───── Data supplied

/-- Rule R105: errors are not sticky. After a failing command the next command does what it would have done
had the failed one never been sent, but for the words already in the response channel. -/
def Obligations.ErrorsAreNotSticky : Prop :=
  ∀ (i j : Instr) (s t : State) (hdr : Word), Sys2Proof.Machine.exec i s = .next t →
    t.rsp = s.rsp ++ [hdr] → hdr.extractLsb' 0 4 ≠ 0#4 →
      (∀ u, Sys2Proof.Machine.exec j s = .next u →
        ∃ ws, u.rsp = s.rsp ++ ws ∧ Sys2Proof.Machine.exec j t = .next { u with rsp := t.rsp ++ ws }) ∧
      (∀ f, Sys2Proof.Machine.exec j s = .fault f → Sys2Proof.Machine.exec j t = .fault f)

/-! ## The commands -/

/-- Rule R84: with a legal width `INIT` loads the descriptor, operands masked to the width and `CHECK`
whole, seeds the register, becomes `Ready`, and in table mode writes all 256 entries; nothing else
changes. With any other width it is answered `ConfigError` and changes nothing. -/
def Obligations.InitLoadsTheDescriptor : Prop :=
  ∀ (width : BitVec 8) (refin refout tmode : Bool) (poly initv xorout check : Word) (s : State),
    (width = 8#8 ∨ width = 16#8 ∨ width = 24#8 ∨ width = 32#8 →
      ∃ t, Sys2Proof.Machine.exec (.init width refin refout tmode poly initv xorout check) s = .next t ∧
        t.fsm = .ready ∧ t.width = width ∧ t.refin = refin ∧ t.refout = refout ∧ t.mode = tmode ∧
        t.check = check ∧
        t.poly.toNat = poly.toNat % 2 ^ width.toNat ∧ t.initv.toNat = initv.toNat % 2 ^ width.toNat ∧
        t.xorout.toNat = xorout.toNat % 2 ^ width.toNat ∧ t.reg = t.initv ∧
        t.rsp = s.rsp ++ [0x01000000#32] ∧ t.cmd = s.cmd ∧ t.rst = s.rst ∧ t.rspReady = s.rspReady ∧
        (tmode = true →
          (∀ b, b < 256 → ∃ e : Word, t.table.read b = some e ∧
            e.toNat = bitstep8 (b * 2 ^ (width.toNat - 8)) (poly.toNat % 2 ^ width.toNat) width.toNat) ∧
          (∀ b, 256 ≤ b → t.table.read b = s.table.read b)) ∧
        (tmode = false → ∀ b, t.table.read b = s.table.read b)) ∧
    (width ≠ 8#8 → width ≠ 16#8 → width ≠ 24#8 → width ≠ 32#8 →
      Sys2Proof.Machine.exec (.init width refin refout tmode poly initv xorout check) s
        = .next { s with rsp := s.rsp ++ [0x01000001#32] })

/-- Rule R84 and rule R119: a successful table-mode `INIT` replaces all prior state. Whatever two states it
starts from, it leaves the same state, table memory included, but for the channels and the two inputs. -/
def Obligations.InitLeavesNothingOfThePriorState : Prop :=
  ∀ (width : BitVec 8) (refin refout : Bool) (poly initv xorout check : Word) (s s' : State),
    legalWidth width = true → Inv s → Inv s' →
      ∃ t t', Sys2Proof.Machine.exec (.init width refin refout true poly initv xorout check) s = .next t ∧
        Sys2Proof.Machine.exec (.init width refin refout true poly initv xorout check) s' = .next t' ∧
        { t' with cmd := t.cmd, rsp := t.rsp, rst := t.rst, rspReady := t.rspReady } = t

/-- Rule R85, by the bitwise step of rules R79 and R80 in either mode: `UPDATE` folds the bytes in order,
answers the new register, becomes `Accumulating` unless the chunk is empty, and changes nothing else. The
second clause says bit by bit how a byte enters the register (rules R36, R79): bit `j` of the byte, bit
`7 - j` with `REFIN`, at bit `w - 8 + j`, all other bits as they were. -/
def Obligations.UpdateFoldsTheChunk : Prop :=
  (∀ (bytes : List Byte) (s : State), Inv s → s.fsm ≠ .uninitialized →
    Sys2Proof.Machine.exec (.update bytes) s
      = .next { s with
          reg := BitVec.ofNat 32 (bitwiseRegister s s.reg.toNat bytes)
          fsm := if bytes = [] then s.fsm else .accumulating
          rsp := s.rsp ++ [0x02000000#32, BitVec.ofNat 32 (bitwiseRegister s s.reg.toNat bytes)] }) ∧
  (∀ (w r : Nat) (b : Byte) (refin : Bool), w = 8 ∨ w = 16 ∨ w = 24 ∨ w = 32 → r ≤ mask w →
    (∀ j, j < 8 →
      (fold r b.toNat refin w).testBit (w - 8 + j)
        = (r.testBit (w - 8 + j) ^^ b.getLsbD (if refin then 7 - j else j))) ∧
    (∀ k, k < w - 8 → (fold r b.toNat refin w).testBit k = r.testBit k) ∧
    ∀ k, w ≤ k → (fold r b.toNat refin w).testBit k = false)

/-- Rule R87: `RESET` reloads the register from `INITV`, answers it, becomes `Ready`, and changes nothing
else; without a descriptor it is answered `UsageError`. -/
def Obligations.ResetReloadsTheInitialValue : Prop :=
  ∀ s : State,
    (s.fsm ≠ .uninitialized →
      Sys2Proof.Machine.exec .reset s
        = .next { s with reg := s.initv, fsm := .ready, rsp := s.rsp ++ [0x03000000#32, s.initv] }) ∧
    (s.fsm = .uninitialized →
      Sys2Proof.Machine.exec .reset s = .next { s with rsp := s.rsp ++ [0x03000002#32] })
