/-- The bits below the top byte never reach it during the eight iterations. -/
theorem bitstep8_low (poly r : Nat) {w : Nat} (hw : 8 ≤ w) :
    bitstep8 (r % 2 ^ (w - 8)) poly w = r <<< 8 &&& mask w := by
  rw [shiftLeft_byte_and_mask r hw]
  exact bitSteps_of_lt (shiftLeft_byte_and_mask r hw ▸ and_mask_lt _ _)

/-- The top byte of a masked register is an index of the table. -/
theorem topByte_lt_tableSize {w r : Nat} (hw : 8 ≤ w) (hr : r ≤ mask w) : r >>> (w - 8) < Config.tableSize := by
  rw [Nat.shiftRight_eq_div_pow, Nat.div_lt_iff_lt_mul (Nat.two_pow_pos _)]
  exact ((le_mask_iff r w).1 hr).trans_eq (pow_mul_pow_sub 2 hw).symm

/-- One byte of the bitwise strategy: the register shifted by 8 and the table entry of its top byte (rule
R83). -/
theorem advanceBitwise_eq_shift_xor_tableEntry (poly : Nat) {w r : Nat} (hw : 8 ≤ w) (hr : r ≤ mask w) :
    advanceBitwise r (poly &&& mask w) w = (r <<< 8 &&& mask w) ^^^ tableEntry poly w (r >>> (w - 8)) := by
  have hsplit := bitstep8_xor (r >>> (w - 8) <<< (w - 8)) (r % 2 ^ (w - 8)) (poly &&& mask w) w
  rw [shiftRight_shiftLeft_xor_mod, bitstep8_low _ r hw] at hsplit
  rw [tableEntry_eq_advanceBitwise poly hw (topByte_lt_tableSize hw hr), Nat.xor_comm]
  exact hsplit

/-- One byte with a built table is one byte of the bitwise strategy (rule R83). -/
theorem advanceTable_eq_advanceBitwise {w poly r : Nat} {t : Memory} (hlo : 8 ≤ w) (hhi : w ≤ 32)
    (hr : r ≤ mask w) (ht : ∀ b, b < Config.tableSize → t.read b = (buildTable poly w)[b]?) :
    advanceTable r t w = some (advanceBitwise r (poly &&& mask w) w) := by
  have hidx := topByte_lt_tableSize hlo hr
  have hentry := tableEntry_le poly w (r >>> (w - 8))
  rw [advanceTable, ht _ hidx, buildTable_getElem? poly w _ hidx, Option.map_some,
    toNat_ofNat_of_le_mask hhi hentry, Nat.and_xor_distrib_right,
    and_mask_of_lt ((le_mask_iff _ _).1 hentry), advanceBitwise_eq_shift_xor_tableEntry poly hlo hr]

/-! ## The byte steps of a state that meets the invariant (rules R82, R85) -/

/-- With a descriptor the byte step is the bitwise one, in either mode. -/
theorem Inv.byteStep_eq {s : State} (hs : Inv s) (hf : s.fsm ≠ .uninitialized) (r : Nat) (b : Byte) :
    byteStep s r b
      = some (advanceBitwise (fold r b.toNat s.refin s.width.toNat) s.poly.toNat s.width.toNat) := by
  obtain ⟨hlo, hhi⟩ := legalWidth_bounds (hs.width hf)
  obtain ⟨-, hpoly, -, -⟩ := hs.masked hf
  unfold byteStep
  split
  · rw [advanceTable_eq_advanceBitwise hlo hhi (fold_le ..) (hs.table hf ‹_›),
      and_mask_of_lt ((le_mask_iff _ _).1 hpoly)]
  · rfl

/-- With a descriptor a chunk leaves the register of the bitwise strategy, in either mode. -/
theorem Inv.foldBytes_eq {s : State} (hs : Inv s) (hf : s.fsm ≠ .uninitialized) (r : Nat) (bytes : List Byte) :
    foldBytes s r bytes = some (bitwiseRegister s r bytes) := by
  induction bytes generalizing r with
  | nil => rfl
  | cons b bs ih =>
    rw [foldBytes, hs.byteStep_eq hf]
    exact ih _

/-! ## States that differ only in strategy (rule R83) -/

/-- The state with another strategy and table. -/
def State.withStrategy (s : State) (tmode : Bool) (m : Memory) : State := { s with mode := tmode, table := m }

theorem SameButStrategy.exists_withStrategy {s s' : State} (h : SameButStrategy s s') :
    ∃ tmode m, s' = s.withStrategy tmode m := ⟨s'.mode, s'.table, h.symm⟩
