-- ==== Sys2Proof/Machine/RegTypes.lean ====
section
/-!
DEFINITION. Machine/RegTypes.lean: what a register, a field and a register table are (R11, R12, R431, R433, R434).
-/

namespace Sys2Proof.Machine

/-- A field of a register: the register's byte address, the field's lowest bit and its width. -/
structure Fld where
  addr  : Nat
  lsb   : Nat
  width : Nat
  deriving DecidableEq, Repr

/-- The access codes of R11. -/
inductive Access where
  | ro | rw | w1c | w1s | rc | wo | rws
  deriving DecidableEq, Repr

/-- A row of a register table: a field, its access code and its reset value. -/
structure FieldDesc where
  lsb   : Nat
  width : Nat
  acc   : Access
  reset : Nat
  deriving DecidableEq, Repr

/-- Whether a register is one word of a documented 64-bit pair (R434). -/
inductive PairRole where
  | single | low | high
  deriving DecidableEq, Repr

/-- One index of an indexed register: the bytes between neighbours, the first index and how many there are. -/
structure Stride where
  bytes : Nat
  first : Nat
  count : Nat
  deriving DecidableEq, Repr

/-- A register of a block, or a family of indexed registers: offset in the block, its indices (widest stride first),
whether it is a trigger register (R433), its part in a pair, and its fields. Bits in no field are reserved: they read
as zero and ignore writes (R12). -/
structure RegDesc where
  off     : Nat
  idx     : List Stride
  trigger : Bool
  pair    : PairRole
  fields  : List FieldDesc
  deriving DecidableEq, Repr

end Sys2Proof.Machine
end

──────────

**Aim of the exercise**
Everything from the line with "codes of R11. -/" to the last line of the entries above is to be retyped exactly. Include both ends.

**Reply to the task**
/-- The access codes of R11. -/
inductive Access where
  | ro | rw | w1c | w1s | rc | wo | rws
  deriving DecidableEq, Repr

/-- A row of a register table: a field, its access code and its reset value. -/
structure FieldDesc where
  lsb   : Nat
  width : Nat
  acc   : Access
  reset : Nat
  deriving DecidableEq, Repr

/-- Whether a register is one word of a documented 64-bit pair (R434). -/
inductive PairRole where
  | single | low | high
  deriving DecidableEq, Repr

/-- One index of an indexed register: the bytes between neighbours, the first index and how many there are. -/
structure Stride where
  bytes : Nat
  first : Nat
  count : Nat
  deriving DecidableEq, Repr

/-- A register of a block, or a family of indexed registers: offset in the block, its indices (widest stride first),
whether it is a trigger register (R433), its part in a pair, and its fields. Bits in no field are reserved: they read
as zero and ignore writes (R12). -/
structure RegDesc where
  off     : Nat
  idx     : List Stride
  trigger : Bool
  pair    : PairRole
  fields  : List FieldDesc
  deriving DecidableEq, Repr

end Sys2Proof.Machine
end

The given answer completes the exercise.